The recent surge of interest in alternative non-listed products has caught many fund managers off-guard, leaving them unable to provide investors with a satisfactory track record in these products.
The recent surge of interest in alternative non-listed products has caught many fund managers off-guard, leaving them unable to provide investors with a satisfactory track record in these products.
That was one of the findings of a seminar held last week by INREV on the growing array of alternative non-listed products.The quality of the underlying assets is the key driver behind investors' strategies for non-listed real estate investment, the seminar heard.
‘Alternative products are firmly on investors’ radar.
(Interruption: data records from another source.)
-- ==== Sys2Proof/Syntax.lean ====
section
/-! DEFINITION. Messages, result codes, halt causes, and `Instr`: one constructor per row of
`spec/opcode_table.json` (R70 to R84). -/

namespace Sys2Proof

/-- A Message (R18). Field widths are checked by `Message.fits`. -/
inductive Message
  | sync
  | data (neighbor payload : Nat)
deriving DecidableEq, Repr, Inhabited

/-- The result of a tick: `ok` is `Ok`, every other name `e` is `Err(e)` (R28, R78). -/
inductive ResultCode
  | ok
  | syncMessageFromUserCode
  | invalidNeighbor
  | tideFifoFull
  | frequencyControllerError
  | decodeError
  | tickOverrun
deriving DecidableEq, Repr, Inhabited

/-- The halt cause `HALT` (R29, R80). -/
inductive HaltCause
  | none
  | tideFifoFull
  | tickOverrun
deriving DecidableEq, Repr, Inhabited

/-- Where a pattern of bits stands, which decides what it means: a wire word, a word on the local
producer channel (R77), a result code (R78), a halt cause (R80). -/
inductive Place
  | wire
  | producer
  | resultCode
  | haltCause
deriving DecidableEq, Repr, Inhabited

/-- The rows of the opcode table, in its order. -/
inductive Instr
  -- wire words (R70 to R76)
  | sync
  | data (neighbor payload : Nat)
  | dataNc (neighbor payload : Nat)
  -- words on the local producer channel (R77); `tag` is bit 0, which T1 ignores
  | userSync
  | userBadnbr (neighbor payload : Nat) (tag : Bool)
  | userData (neighbor payload : Nat) (tag : Bool)
  -- result codes (R78, R79)
  | ok
  | syncMessageFromUserCode
  | invalidNeighbor
  | tideFifoFull
  | frequencyControllerError
  | decodeError
  | tickOverrun
  | resultReserved (code : Nat)
  -- halt causes (R80)
  | haltNone
  | haltTideFifoFull
  | haltTickOverrun
  -- operations (R84)
  | encodeSync
  | encodeData (neighbor payload : Nat)
  | decode (word : Word)
  | ebNew
  | ebPush (link : Nat) (m : Message)
  | ebPop (link : Nat)
  | ebLevel (link : Nat)
  | ltWrite (words : List Word)
  | ltRead
  | ltActive
  | tick
  | tickT1
  | tickT2
  | tickT3
  | tickT4
  | tickT5
  | tickT6
  | tickT7
  | pidRun (setpoint measurement : Fx)
  | fcSetDegree (d : Nat)
  | fcRun (levels : List Nat)
  | fcDebug
  | dbgRead
  | reset
deriving DecidableEq, Repr

end Sys2Proof
end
But the fact that they are mostly focused on the underlying assets is an interesting insight. It demonstrates where investors’ priorities really lie,’ said Matthias Thomas, CEO of INREV.
Investor interest in alternative products - such as JVs, club deals, real estate debt funds and infrastructure funds - has soared in the wake of continuing economic turmoil. But the underlying assets take priority over the type of alternative product investors opt to invest in.
In a recent report on the subject, INREV highlights the need for greater clarity around the plethora of alternative non-listed products. The industry lacks a common understanding of these products and while JVs and club deals are nothing new, there is a perception that they are relatively opaque. This could set the non-listed funds industry back in terms of its drive to increase transparency and corporate governance, the report concludes.
Commenting on the report, Patrick Kanters, managing director Global Real Estate of APG Asset Management and newly appointment chairman of INREV said: ‘Understandably, some investors are asking questions about the type of investment products that suit them best and that’s why we’re hearing more about joint ventures, club deals, real estate debt funds and infrastructure funds. INREV has an important role in leading this debate, not least because all these alternative structures should be bound by the same rigours and disciplines of governance and transparency that apply to traditional non-listed funds.’